Enfin, Garcia-Bernardo et Janský étudient l’effet distributif du comportement de transfert des bénéfices des multinationales dans les différents pays. Ils soulignent que les pays à faible revenu sont les principaux perdants en termes de pertes de recettes fiscales par rapport aux recettes fiscales totales : Les multinationales transfèrent l’équivalent de 5,03 % des recettes fiscales totales des pays à faible revenu contre 1,01 % pour les pays à revenu élevé. En outre, seuls quelques pays bénéficient du transfert de bénéfices à l’échelle mondiale.

Principaux résultats

  • Un groupe relativement restreint de pays attire la plupart des bénéfices transférés. 40% des bénéfices sont transférés vers des pays dont l’ETR est inférieur à 1%.
  • L’ampleur mondiale du transfert de bénéfices est estimée à près de 1 000 milliards USD et les pertes de recettes fiscales correspondantes se situent entre 200 et 300 milliards USD.
  • Les pays à hauts revenus attirent la plupart des bénéfices transférés, tandis que les pays à faibles revenus sont les principaux perdants en termes de pertes de recettes fiscales par rapport aux recettes fiscales totales.
  • Les auteurs soulignent l’extrême non-linéarité de la relation entre la localisation des bénéfices et les taux d’imposition des multinationales. Ils préconisent l’utilisation d’un modèle logarithmique pour mieux rendre compte de la semi-élasticité des bénéfices aux taux d’imposition, car les modèles traditionnels sous-estimeraient le transfert de bénéfices.

Implications politiques

  • Les auteurs soulignent tout d’abord l’importance du choix du modèle (linéaire, quadratique ou logarithmique) pour les estimations de transfert de bénéfices qui en résultent et remettent donc en question l’évaluation proposée par l’OCDE concernant l’impact économique de la proposition “GloBE”.
  • Selon cette étude, les multinationales déplacent de préférence leurs bénéfices vers les pays ayant le taux d’imposition effectif (TEI) le plus bas possible.
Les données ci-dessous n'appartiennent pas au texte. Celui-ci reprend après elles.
-- ==== Sys2Proof/Laws/PerInstr.lean ====
section
/-!
SUPPORT. The family Encoded, one lemma per constructor: a word that the encoder gives fits in 32 bits and has bit 0 set, so that
it is never read as a compact form (R50).
-/
namespace Sys2Proof.Laws.Encoded

/-- The word of an instruction fits in 32 bits and its bit 0 is set (R50). -/
def Statement (i : Instr) : Prop := ∀ w, encodeWord i = some w → w < 2 ^ 32 ∧ w % 2 = 1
Par conséquent, les entreprises multinationales pourraient continuer à transférer leurs bénéfices vers des juridictions qui offrent le taux d’imposition effectif minimum, même après la mise en œuvre du deuxième pilier. Le résultat de la nouvelle réglementation dépendrait essentiellement du taux d’imposition minimum choisi.
  • Grâce à leur analyse, les auteurs montrent également que les pays à faible revenu sont les plus durement touchés par les pratiques de transfert de bénéfices, en termes de pertes de recettes fiscales par rapport aux recettes fiscales totales. Selon les auteurs, cela appuie la revendication de ces pays d’être représentés sur un pied d’égalité dans les discussions sur les systèmes fiscaux internationaux au sein des forums de l’OCDE ou du G20.

Données

Pour leur analyse, Garcia-Bernardo et Janský se basent principalement sur les données CbCR publiées par l’OCDE pour l’année fiscale 2016 ([LINK TBD]). Ils les complètent avec les données CbCR américaines de 2017, publiées par l’Internal Revenue Service (IRS), car leur couverture des EMN américaines est plus large que les informations de 2016.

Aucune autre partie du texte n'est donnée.